Protection is an important issue when it comes to any military combat vehicle, especially in locations such as Afghanistan where threats can be hidden in the ground beneath you in the form of IEDs. But Clarke insisted there was still a place for a lighter vehicle. ’Protection on vehicles doesn’t always have to come from having a large chunk of metal,’ he said. ’Protection can also come from mobility. In some cases, you want to be in a large heavy metal box that does provide the ultimate protection, but that doesn’t necessarily mean that you’ve got terrain access.
’Protection can also come by the fact the vehicle is highly mobile, so the fact that it’s fast, it’s agile and it can access all terrain also provides protection because you can then get to the place where the enemy doesn’t expect you to be. You can come from a different direction and you can avoid predictable routes and therefore you’re less likely to encounter an IED in the first place. Protection through mobility is a capability in itself.’
Gary Pilchowski, business development manager at Thales, has a similar view. ’If you look at the IED threat, it’s channelled around the vehicles so it tends to be on roads and tracks, and from an insurgent’s perspective they assess your terrain accessibility. I think this vehicle opens all the boundaries and there isn’t anywhere it can’t go, so it’s significantly more difficult to hit. But arguably you trade that protection level [of armour].’
But there’s still a big question: will the military buy a combat vehicle without substantial physical protection? The MoD already has a light all-terrain vehicle called the Springer, designed for carrying cargo to forward operating bases. But it’s not the same as a combat vehicle.
’A big lesson learned in Afghanistan is that no one vehicle meets the requirement,’ said Clarke. ’You’ve got to have a fleet of vehicles for different threat conditions, different missions, and this is aimed at the high mobility, get in and get out, do the job very quickly. The idea is that it’s not necessarily a direct-fire support vehicle. It has self protection, so if you do get into trouble you can protect yourself, move quickly and get away from it.’

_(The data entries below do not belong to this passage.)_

-- ==== Sys2Proof/Machine/Power.lean ====
section
/-! DEFINITION. The pixel die's supply: its loss and start, DRAM training, the lane self-test, re-admission, the safe state and rail
faults (R49 to R54, R93, R440, R457, R458, R472, R474, R476 to R481). -/

namespace Sys2Proof.Machine

/-! ### The pixel die powers down -/

/-- RO objects of the pixel die that a loss of its supply leaves: running totals (R73), what the DRAM controllers have found, and
what the latest admissions found (R317). -/
def staysWhileOff : List Nat :=
  [K.nucSamples, K.dmaGrants, K.dramChannels, K.dramInstalled, K.dramCapacity, K.admitResult, K.admitRequest] ++
  tab 6 (fun s => K.linesGranted s) ++ tab 6 K.admitDemand ++ tab 6 K.admitCeiling ++ tab 6 K.admitLastDemand

/-- Whether an object is RO. -/
def isReadOnly (key : Nat) : Bool :=
  match rowOf? key with
  | some r => decide (r.acc = .ro)
  | none => false

/-- Whether a key is a word of a message from the host to the device (0x5000, R410), which the mailbox unit loses with its supply (R413). -/
def isHostWord (key : Nat) : Bool := decide (0x5000 ≤ key / 256 ∧ key / 256 < 0x5040 ∧ key / 256 % 8 = 0)

/-- What RO objects of pixel-die blocks report is lost, and so are the words of messages; other RW and WO values are kept (R93). -/
def Chip.erasePixel (c : Chip) : Chip :=
  { c with dict := c.dict.filter (fun (e : Nat × Int) =>
      !(onPixelDie e.1 && (isReadOnly e.1 || isHostWord e.1) && e.1 ∉ staysWhileOff)) }

/-- Heads that an ACQ restart held begin their start (Table 16.6). -/
def Chip.acqResume (c : Chip) : Chip :=
  (List.range 4).foldl (fun (c : Chip) (h : Nat) =>
    if c.get (K.runState h) = 1 ∧ (c.head h).phase = .idle then c.headStart h else c) c

/-- Region restarts in progress or due are abandoned (R474): those of the pixel die, and with `all` that of ACQ. Gnoner's own restart
goes on. -/
def Chip.abandonRestarts (c : Chip) (all : Bool) : Chip :=
  let drop := fun (i : Nat) => decide (1 ≤ i ∧ i ≤ 3) || (all && decide (i = 0))
  let stopped := fun (i : Nat) (b : BlockHist) =>
    let die := decide (i = 1) || (decide (i = 2) && decide (b.block ≤ 1)) || (decide (i = 3) && decide (b.block ≤ 3)) ||
      (decide (i = 0) && decide (8 ≤ b.block))
    if die then { b with resetting := false } else b
  let acq := all && c.regionRestarting 1
  let c := { c with regions := c.regions.zipIdx.map (fun ((r : RegionHist), (i : Nat)) =>
    let r := { r with blocks := r.blocks.map (stopped i) }
    if drop i then { r with scheduled := none, restarting := false } else r) }
  let c := c.setAll [(K.regionState 1, 0), (K.regionState 2, 0), (K.regionState 3, 0)]
  if acq then (c.set (K.regionState 0) 1).acqResume else c

/-- CSI-2 sources stop with the receivers. -/
def Chip.csiLost (c : Chip) : Chip :=
  [0, 1].foldl (fun (c : Chip) (i : Nat) => (c.set (K.srcState i) 0).applyStopped (4 + i)) c

/-- The pixel die is isolated and powered down (R53, Table 1.7, Table 13.3, Table 14.5): its contents are lost, and PIXEL_DIE_STATE reads
`st`. A copy of DRAM into flash ends in a DRAM error. -/
def Chip.pixelLost (c : Chip) (st : Int) (all : Bool) : Chip :=
  let c := { c with
    pins := { c.pins with dieLinkIsolated := true, pixPwrEn := false }
    mode := { c.mode with pixelUse := .off, trained := [false, false] }
    clk := { c.clk with divNext := none } }
  let c := c.abandonRestarts all
  if !c.pixelOn then c.set K.pixelDieState st
  else
    let c := c.hkJudge
    let c := ((((c.linkTo 0).dmaPowerDown.stopHostWork.releaseLocks 3).releaseLocks 2).csiLost.loseSets).loseCommits
    let c := if c.spm.copy.isSome then ({ c with spm := { c.spm with copy := none } } : Chip).copyStatus 4 else c
    let c := c.saveStops
    let failed := (List.range 8).filter (fun j => c.get (K.sensorState (3 + j)) = 2)
    let c := { c with
      pix := { sources := c.pix.sources.map (fun (x : Source) => { nextNumber := x.nextNumber }), admitSeq := c.pix.admitSeq }
      dram := [], mbx := List.replicate 8 {}, pcie := { subsystem := c.pcie.subsystem }
      thermal := { c.thermal with wasFailed := c.thermal.wasFailed ++ failed.filter (· ∉ c.thermal.wasFailed), pixelRound := false } }
    c.erasePixel.set K.pixelDieState st

/-- Steps 1 to 3 of R187, which standby, the safe state, a lost reference clock and a failed pixel die take as well: the pixel die is
powered down, the heads stop and the actuators park. -/
def Chip.standDown (c : Chip) (st : Int) : Chip := ((c.pixelLost st true).headsStopNow).startPark

/-! ### The safe state and thermal shutdown (R187, R472) -/

/-- Entry to standby, L4, thermal shutdown or the safe state abandons Gnoner's restart too (R474). -/
def Chip.abandonGnoner (c : Chip) : Chip :=
  if c.regionRestarting 5 then
    (({ c with boot := { c.boot with hkpRestart := false } } : Chip).modRegion 5 (fun (r : RegionHist) => { r with
      scheduled := none, restarting := false })).set (K.regionState 4) 1
  else c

And there’s another reason the military should consider the Wildcat Supacat is hoping to make it available at around half the cost of an equivalent vehicle worth £500,000. ’Price wise, this is a lot cheaper than other vehicles on the market at the moment for the level of performance you get,’ said Clarke. If it works for private race drivers taking on some of the harshest environments on Earth, perhaps it could work for the MoD too.
Right on target
Remote weapon system enables soldiers to fire at enemies while sitting down
Sitting atop the Wildcat military demonstrator is the Kongsberg Super Lite remote weapon system, manufactured by Thales and already procured by the MoD for use in combat. Controlled by a screen and joystick inside the vehicle, it allows soldiers to target and fire at enemies from the relative safety of the front seat.
’We know the threat in theatre is either snipers or IEDs, yet we still choose to have soldiers stood up on a pintle mount,’ said Thales’ Gary Pilchowski. ’You need some form of protection and observation and I think this particular system offers both. You could crawl up to the top of a ridge line, have the remote weapon just looking over the top without actually exposing the vehicle and look around and pick your terrain.’